The idea for fictional novel, ‘Rebel in Venus,’ sprang from Marissa Nick’s live, dance show
Marissa Alma Nick, the founder of Alma Dancer Theater, will read from her fictional drama, “Rebel in Venus,” at 7 p.m. on Thursday, Nov. 16 at Dear Eleanor in Miami. (Photo courtesy of Ashlyn Mckibben)
For choreographer-turned-author Marissa Alma Nick, her journey into the world of authorship was a path carved with unexpected turns, personal losses, and a relentless pursuit of creative expression. In 2020, Nick experienced a period of intense turmoil: a tear to her meniscus that required surgery and kept her immobile for months, the devastating loss of her best friend by suicide, the isolation and fear that accompanied the global COVID pandemic along with political upheaval.
It was her own road to healing, which involved intensive months of physical and mental therapy that led her to storytelling through the written word instead of the physical body. While Nick had written previously, her primary focus had always been dance. It took yet another meniscus tear to her other knee and many more months of immobility, she says, to push her into self-publishing her debut novel, “Rebel in Venus.”
“It was just honestly, very scary to make that shift, that jump on how to own that (being an author) or what does that mean as a dancer, choreographer?” says Nick. “It took a year and three surgeries forced on to me, and that’s when I was like, ‘OK, well, you know, I’m just gonna do it.’ It was very chaotic but beautiful at the same time.”
Self-publishing is also consistent with a DIY approach that had been a hallmark of her work as a choreographer and artist, the founder of Alma Dance Theater, which she launched in the fall of 2014. “Rebel in Venus,” the novel, first began as a live show authored and directed by Nick. Alma Dance Theater debuted “Rebel in Venus” at Miami Dade County Auditorium in March of 2018. It was fueled by the #metoo movement and Nick’s own personal search to understand the expression and embodiment of female sexuality.
The book, a fictional drama, that was released in May 2023, delves into themes that have been prevalent in her dance work: personal agency, mental illness, sexual assault and sex work. Centered on a conversation between two friends, the story becomes confessional as they reveal pain and trauma, unpacking years of individual struggles with depression and societal expectations.
“I really wanted to create a visceral experience for people, who if they don’t have depression, anxiety or trauma, this is what it feels like, not just what’s going on in her head but what she’s feeling in her body.”
Nick will read from the work at 7 p.m. on Thursday, Nov. 16 at Dear Eleanor in Miami.
As for the title, the author deliberately chose it as a further interrogation of gender ideals.

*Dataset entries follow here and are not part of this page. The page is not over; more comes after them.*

/-- R146, R147: a sector that a load finds absent from its core's L1: it joins a slot or a request that waits, takes a slot, or
waits for one behind the requests that wait for its pseudo-channel. -/
def askSector (s : State) (core owner leaf sector : Nat) : State :=
  let c := getCore s core
  let d := getDie s (dieOf core)
  let x : MissReq := ⟨sector, missesDeep d sector, [owner], s.clock, true, leaf⟩
  if c.missSlots.any fun y => y.1 == sector then s
  else if c.missQ.any fun y => y.sector == sector then
    modCore s core fun c => { c with
      missQ := c.missQ.map fun y =>
        if y.sector == sector then
          { y with slot := true, owners := y.owners ++ [owner].filter fun o => !hasNat y.owners o } else y }
  else if slotRoom c d x && (queueHead c (pseudoChannel sector)).isNone && !olderWaits s core x then takeSlot s core x
  else modCore s core fun c => { c with missQ := c.missQ ++ [x] }

/-- R152: a walk joined, or added in age order. -/
def joinWalk (l : List Walk) (asid page core : Nat) : List Walk :=
  if l.any fun w => w.asid == asid && w.page == page then
    l.map fun w => if w.asid == asid && w.page == page && !hasNat w.cores core then { w with cores := w.cores ++ [core] } else w
  else l ++ [⟨asid, page, [core]⟩]

/-- R152: an access of a core at an address, where no TLB and no mapping of the loader translates it, joins or starts a walk. -/
def askWalk (s : State) (core vf : Nat) (va : Addr) : State :=
  let asid := (getFunc s vf).asid.toNat
  if (tlbLookup ((getCore s core).tlb ++ (getDie s (dieOf core)).tlb ++ loadedMaps s vf) asid va.toNat).isSome then s
  else modDie s (dieOf core) fun d => { d with walking := joinWalk d.walking asid (va.toNat / 2 ^ 16) core }

/-- R152: the walks that accesses of a core need. -/
def askWalks (s : State) (core vf : Nat) (l : List Acc) : State := l.foldl (fun s a => askWalk s core vf a.va) s

/-- The requester that stands for a group at a core's miss slots. -/
def ownerKey (uid slot : Nat) : Nat := 32 * uid + slot

/-- R137: the accesses of a load that its core's L1 does not serve. -/
def l1Misses (s : State) (core : Nat) (acq : Bool) (l : List Acc) : List Acc :=
  l.filter fun a => (l1Serves s core acq a).isNone

/-- R137, R138, R146, R170: what reads of a core for a group ask for: walks, miss slots for the sectors that L1 does not serve,
the sectors in the die's L2. An older L1 copy of such a sector goes. -/
def readFor (s : State) (core vf owner : Nat) (acq : Bool) (l : List Acc) : State :=
  let miss := l1Misses s core acq l
  let s1 := miss.foldl (fun s a => askSector s core owner a.leaf (a.idx / 128)) (askWalks s core vf l)
  dropL1At (holdSectors s1 core false miss) core (miss.map fun a => a.idx / 128)

/-- R137, R146, R205: what a load of the group in focus asks for; where L1 does not serve it, the group may be swapped out. -/
def askSectors (s : State) (acq : Bool) (l : List Acc) : State :=
  let s1 := readFor s s.blk.core s.blk.vf (ownerKey s.blk.uid s.g.slot) acq l
  if (l1Misses s s.blk.core acq l).isEmpty then s1 else modG s1 fun g => { g with swapDue := true }

/-- R137, R205: an access of the group in focus that its core's L1 does not serve makes its group due to be swapped out, where it
needs a sector that the L1 lacks. -/
def swapOnMiss (s : State) (l : List Acc) : State :=
  if l.any fun a => (l1Find s s.blk.core a.pa).isNone then modG s fun g => { g with swapDue := true } else s

/-- R147, R205: what writes of the group in focus have to wait for under a cap; the group is then swapped out. -/
def queueWrites (s : State) (l : List Acc) : State :=
  let s1 := queueMisses s s.blk.core (ownerKey s.blk.uid s.g.slot) l
  if l.any fun a => a.cached && registerWaits s s.blk.core (a.idx / 128) then modG s1 fun g => { g with swapDue := true } else s1

/-- R137, R147, R170: a store of the group in focus by accesses, its sectors held in M by its die. -/
def storeGroup (s : State) (l : List Acc) (cells : List (Nat × Byte)) : State :=
  storeCells (ownAccs (queueWrites (askWalks s s.blk.core s.blk.vf l) l) s.blk.core l) s.blk.core cells

/-- R153, R249: the place of a byte that the device reaches at a virtual address of a function, with its leaf: local memory
under a key that is open to the function and installed. Permissions are not judged (R22, R193). -/
def devicePlace (s : State) (core vf : Nat) (va : Addr) : Option (Nat × Nat) :=
  match translate s core vf va with
  | .ok pa leaf =>
    if isLocal pa && !keyClosed s (getFunc s vf) (entryKey leaf) then some (accIdx s core leaf pa, leaf) else none
  | .fault _ _ => none

/-- Bytes performed at their home by the device or the host, at places with the leaves of their pages: every copy in an L2 is
recalled first. -/
def performBytes (s : State) (l : List (Nat × Nat)) (bs : List Byte) : State :=
  let s1 := onCoh s fun c => (l.map fun x => x.1 / 128).eraseDups.foldl (fun c x => c.recall x) c
  let s2 := l.foldl (fun acc x => tagBytes acc x.2 x.1) s1
  putCells s2 ((l.map (·.1)).zip bs)

/-- A write by the device of bytes at a virtual address of a function: the state after it, or none where a byte cannot be
written. -/
def deviceWrite (s : State) (core vf : Nat) (va : Addr) (bs : List Byte) : Option State :=
  let l := (List.range bs.length).filterMap fun k => devicePlace s core vf (va + BitVec.ofNat 72 k)
  if l.length = bs.length then some (performBytes s l bs) else none

/-- A read by the device of n bytes at a virtual address of a function. -/
def deviceRead (s : State) (core vf : Nat) (va : Addr) (n : Nat) : Option (List Byte) :=
  let bs := (List.range n).filterMap fun k =>
    (devicePlace s core vf (va + BitVec.ofNat 72 k)).map fun x => pageByte s x.2 x.1
  if bs.length = n then some bs else none

/-- R44: the mode of an owned bank; SCRATCH at admission. -/
def bankMode (b : Block) (i : Nat) : Nat := (mget (1 : BitVec 2) b.lsmode i).toNat

/-- R135: whether a bank switch is in progress or waits. -/
def bankBusy (b : Block) (i : Nat) : Bool := b.switches.any fun x => x.1 == i

/-- R133: whether n bytes from an offset lie in banks of the window in SCRATCH mode. -/
def inWindow (b : Block) (off n : Nat) : Bool :=
  decide (off + n ≤ b.lstore * 32768) && bankMode b (off / 32768) == 1 && bankMode b ((off + n - 1) / 32768) == 1

/-- R133, R135: whether an access must wait for a bank switch. -/
def windowBusy (b : Block) (off n : Nat) : Bool :=
  decide (off + n ≤ b.lstore * 32768) && (bankBusy b (off / 32768) || bankBusy b ((off + n - 1) / 32768))

/-- R223: whether scratch bytes stand in a poisoned 8-byte granule. -/
def scratchPoisoned (b : Block) (off n : Nat) : Bool :=
  mget false b.scratchPoison (off / 8) || mget false b.scratchPoison ((off + n - 1) / 8)

/-- R153, R133, R223: the checks of a scratch access of n bytes to a block: ALIGN, then LSR, then SOFTERR for a read. -/
def checkScratch (b : Block) (n : Nat) (read : Bool) (l : List (Option (BitVec 5) × Nat)) : Except Halt Unit :=
  match l.find? fun x => x.2 % n != 0 with
  | some x => .error (.trap (memTrap 2 0 x.1 (BitVec.ofNat 72 x.2)))
  | none =>
    if l.any fun x => windowBusy b x.2 n then .error (.wait .bank)
    else match l.find? fun x => !inWindow b x.2 n with
      | some x => .error (.trap (memTrap 3 0 x.1 (BitVec.ofNat 72 x.2)))
      | none => match l.find? fun x => read && scratchPoisoned b x.2 n with
        | some x => .error (.trap (memTrap 12 3 x.1 0))
        | none => .ok ()

/-- The n scratch bytes of a block from an offset. -/
def scratchBytes (b : Block) (off n : Nat) : List Byte := (List.range n).map fun k => mget 0 b.scratch (off + k)

/-- Whether n bytes from an offset of a block's scratch take in the byte at off. -/
def within (uid lo n : Nat) (u off : Nat) : Bool := uid == u && decide (lo ≤ off) && decide (off < lo + n)

/-- R166: the number that stands for a command yet to be issued; a handle's number is below it (R183). -/
def unissued : Nat := 256

/-- R157, R166, R167: whether an access of n bytes at lo by the group in focus need not see an element that an engine has
written: the group has not observed the command, no byte of the access has been read at its new value, and less than 2,048
cycles have gone by since a command that has been issued wrote it (log entry 44). -/
def unseen (s : State) (lo n : Nat) (x : Loose) : Bool :=
  (x.cmdNum == unissued || decide (x.age < 2048)) && !(x.seen.any fun y => y == (s.g.uid, s.g.slot)) &&
    !(x.known.any fun o => within x.uid lo n x.uid o)

/-- The elements that cover a byte of an access and that the group in focus need not see, oldest first; one that it sees hides
those before it. -/
def looseOver (s : State) (uid lo n off : Nat) : List Loose :=
  s.loose.foldl (fun l x =>
    if within x.uid x.off x.old.length uid off then (if unseen s lo n x then l ++ [x] else []) else l) []

/-- The widest of some elements. -/
def widest (x : Loose) (l : List Loose) : Loose := l.foldl (fun a b => if a.old.length < b.old.length then b else a) x

/-- R166: the element that a command yet to be issued by the group in focus has written, as `State.early` keeps it. -/
def owedOf (s : State) (x : Loose) : Option Early :=
  if x.cmdNum = unissued then s.early.find? fun e =>
    e.uid == x.uid && e.off == x.off && e.cmd.isNone && e.byUid == s.g.uid && e.bySlot == s.g.slot
  else none

/-- R166: whether an element follows what the group in focus does, for that has yet to issue its command. -/
def owes (s : State) (x : Loose) : Bool := (owedOf s x).isSome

“What it is to be a goddess in American culture is very specific. The Venus is often presented as white and docile and apologetic almost and pure. What is it to break this singular archetype of what it is to be a goddess? If we can break through that ‘I’m not good enough to be a goddess,’ that’s the biggest breakthrough for any woman or fem-identified person — when we take ownership of our bodies or even our own happiness or purpose — that’s still seen as a very rebellious act.”
In making one of the main characters a sex worker, she further rebels from what is typically accepted in society for women, underscoring the importance of bodily autonomy and agency. In giving voice to the character and revealing her inner world, Nick, who herself worked as a stripper and burlesque dancer challenges the stigmatization and judgment that often surrounds sex work.
She witnessed that stigma in women’s marches. She saw groups of women like sex workers discouraged from participating, creating hierarchies of who is allowed to have a voice or fight against oppression.
“That always stuck with me, patriarchy and this toxic masculinity and rape culture is always going to win if we allow it to get to us that way, which is this division and this dehumanizing of women and their bodies and the ability to own it, whatever that means. And so, it is also really about the humanizing and creating that bridge of — in no way is the story ‘in order to own your body you have to be a stripper’ . . . .that’s not the message at all. But sometimes this is what some women want and women’s stories are and this is actually the humanity of it.”
Whether in dance or writing, Nick’s commitment to humanizing those pushed to the margins of society is steadfast. Recognizing the assaults on LGBTQ+ rights across the country, particularly in the state of Florida, emphasizing care and humanity to those who have been forsaken is of utmost importance to Nick, who herself identifies as queer. “Especially in the gay community, there is so much mental health and suicide and things that need to be treated, but the thing that needs to be treated or fixed is not being gay.”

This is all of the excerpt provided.